-- ==== Sys2Proof/Machine/BusWords.lean ====
section
/-! DEFINITION. The bus words of the opcode table: each is the start of one transaction that carries it (`30_encoding.md` R74,
`40_bus_primitives.md` R101). The block runs them from the `INIT_WORDS` table and on acceptance of a request. -/

namespace Sys2Proof.Machine

/-- R131 -/
def execBusClear (s : State) : Host.Outcome State Fault Refusal :=
  .next (s.startWord (command .clear 0))

/-- R132 -/
def execBusHome (s : State) : Host.Outcome State Fault Refusal :=
  .next (s.startWord (command .home 0))

/-- R133 -/
def execBusEntryModeSet (increment shift : Bool) (s : State) : Host.Outcome State Fault Refusal :=
  .next (s.startWord (command .entryModeSet (entryModeOptions increment shift)))

/-- R134 -/
def execBusDisplayControl (on cursor blink : Bool) (s : State) : Host.Outcome State Fault Refusal :=
  .next (s.startWord (command .displayControl (displayControlOptions on cursor blink)))

/-- R135 -/
def execBusCursorDisplayShift (display right : Bool) (s : State) : Host.Outcome State Fault Refusal :=
  .next (s.startWord (command .cursorDisplayShift (shiftOptions display right)))

/-- R136 -/
def execBusFunctionSet (eightBit twoLine fiveByTen : Bool) (s : State) : Host.Outcome State Fault Refusal :=
  .next (s.startWord (command .functionSet (functionSetOptions eightBit twoLine fiveByTen)))

/-- R137 -/
def execBusSetCgramAddr (address : BitVec 6) (s : State) : Host.Outcome State Fault Refusal :=
  .next (s.startWord (command .setCgramAddr (address.setWidth 8)))

/-- R138 -/
def execBusSetDdramAddr (address : BitVec 7) (s : State) : Host.Outcome State Fault Refusal :=
  .next (s.startWord (command .setDdramAddr (address.setWidth 8)))

/-- R109 -/
def execBusData (data : Byte) (s : State) : Host.Outcome State Fault Refusal :=
  .next (s.startWord { rs := true, byte := data })

end Sys2Proof.Machine
end

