-- ==== Sys2Proof/Machine/Transfer.lean ====
section
/-! DEFINITION. The two raw transfers: SEND_CMD and SEND_DATA (`40_bus_primitives.md` R108, R109). -/

namespace Sys2Proof.Machine

/-- R108: the byte is taken whole (R79), with RS low. -/
def execSendCmd (_flags : BitVec 3) (arg : Byte) (s : State) : Host.Outcome State Fault Refusal :=
  .next (s.present (.word { rs := false, byte := arg }))

/-- R109: the byte is taken whole (R79), with RS high. -/
def execSendData (_flags : BitVec 3) (arg : Byte) (s : State) : Host.Outcome State Fault Refusal :=
  .next (s.present (.word { rs := true, byte := arg }))

end Sys2Proof.Machine
end

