-- ==== Sys2Proof/Laws/Step.lean ====
section
/-! SUPPORT. What a step can do, said once: every request runs as one acceptance, and a step is a reset edge, an edge at
which a request is presented, or an edge without one, with the host's moves left. -/

namespace Sys2Proof.Machine

/-- What a request may ask for: the error codes are the two of R27. -/
def Decoded.Legal : Decoded → Prop
  | .word _ => True
  | .initSeq => True
  | .error c => c = errUnsupported ∨ c = errReserved

/-- An instruction of a request word runs as `present` of what it asks for, whatever the state. -/
theorem exec_req (i : Instr) (h : i.format = .req) :
    ∃ o : Decoded, o.Legal ∧ ∀ s : State, exec i s = .next (s.present o) := by
  cases i <;> first
    | (simp [Instr.format] at h; done)
    | exact ⟨.error errUnsupported, .inl rfl, fun _ => rfl⟩
    | exact ⟨.error errReserved, .inr rfl, fun _ => rfl⟩
    | exact ⟨.initSeq, trivial, fun _ => rfl⟩
    | exact ⟨.word _, trivial, fun _ => rfl⟩

theorem decodeRequest_format (r : Request) : (decodeRequest r).format = .req := by
  unfold decodeRequest
  split <;> rfl

theorem exec_decodeRequest (r : Request) :
    ∃ o : Decoded, o.Legal ∧ ∀ s : State, exec (decodeRequest r) s = .next (s.present o) :=
  exec_req _ (decodeRequest_format r)

/-- Everything a step that answers a next state can have done. -/
theorem step_cases {s t : State} (h : step s = .next t) :
    ∃ d, drivenBy s.host = .ok d ∧
      ((d.ports.rst = true ∧ t = s.resetEdge.setHost (d.left s)) ∨
       (d.ports.rst = false ∧ d.ports.reqValid = true ∧ ∃ o : Decoded, o.Legal ∧
         (∀ u : State, exec (decodeRequest d.ports.req) u = .next (u.present o)) ∧
         t = (s.present o).setHost (d.left s)) ∨
       (d.ports.rst = false ∧ d.ports.reqValid = false ∧ t = (s.edge id).setHost (d.left s))) := by
  unfold step hostedEdge at h
  split at h
  next d hd =>
    refine ⟨d, hd, ?_⟩
    unfold clockEdge at h
    cases hr : d.ports.rst
    · cases hv : d.ports.reqValid
      · simp [hr, hv] at h
        exact .inr (.inr ⟨rfl, rfl, h.symm⟩)
      · obtain ⟨o, ho, he⟩ := exec_decodeRequest d.ports.req
        simp [hr, hv, he] at h
        exact .inr (.inl ⟨rfl, rfl, o, ho, he, h.symm⟩)
    · simp [hr] at h
      exact .inl ⟨rfl, h.symm⟩
  next e he => cases h

/-- The only way a step does not answer a next state: the host's assembler refuses a pseudo-operation. -/
theorem step_next_or_refused (s : State) :
    (∃ t, step s = .next t) ∨ (∃ e, drivenBy s.host = .error e ∧ step s = .refused e) := by
  cases hd : drivenBy s.host with
  | error e => exact .inr ⟨e, rfl, by simp [step, hostedEdge, hd]⟩
  | ok d =>
    refine .inl ?_
    unfold step hostedEdge clockEdge
    obtain ⟨o, -, he⟩ := exec_decodeRequest d.ports.req
    cases hr : d.ports.rst <;> cases hv : d.ports.reqValid <;> simp [hd, hr, hv, he]

/-- Every step leaves moves that fit where all the moves fit. -/
theorem step_keeps_fits {s t : State} (hf : ∀ m ∈ s.host, m.fits = true) (h : step s = .next t) :
    ∀ m ∈ t.host, m.fits = true := by
  obtain ⟨d, hd, hl⟩ := drivenBy_fits hf
  obtain ⟨d', hd', hc⟩ := step_cases h
  have hdd : d = d' := by simpa [hd] using hd'
  subst hdd
  rcases hc with ⟨-, rfl⟩ | ⟨-, -, o, -, -, rfl⟩ | ⟨-, -, rfl⟩ <;> exact hl s

/-- An edge does not read the host's moves. -/
theorem withHost_clockEdge_setHost (h h' : List HostMove) (p : Ports) (s : State) :
    withHost h' (clockEdge p (s.setHost h)) = withHost h' (clockEdge p s) := by
  obtain ⟨o, -, he⟩ := exec_decodeRequest p.req
  unfold clockEdge
  cases p.rst
  · cases p.reqValid
    · simp [edge_setHost (f := id) (fun _ _ => rfl)]
    · simp [he, present_setHost]
  · simp [resetEdge_setHost]

/-- Two lists of moves that drive the same give the same step. -/
theorem step_of_drivenBy {s : State} {moves : List HostMove} (h : drivenBy s.host = drivenBy moves) :
    step s = step (s.setHost moves) := by
  unfold step hostedEdge
  simp only [h, State.setHost_host]
  cases drivenBy moves with
  | error e => rfl
  | ok d => exact (withHost_clockEdge_setHost _ _ _ _).symm

end Sys2Proof.Machine
end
============================================================
▸ WORK INSTRUCTION:
Wherever the string "address" occurs in the entries, copy that whole line.

▸ RESULT FOR THIS TASK:
def execBusSetCgramAddr (address : BitVec 6) (s : State) : Host.Outcome State Fault Refusal :=
  .next (s.startWord (command .setCgramAddr (address.setWidth 8)))
def execBusSetDdramAddr (address : BitVec 7) (s : State) : Host.Outcome State Fault Refusal :=
  .next (s.startWord (command .setDdramAddr (address.setWidth 8)))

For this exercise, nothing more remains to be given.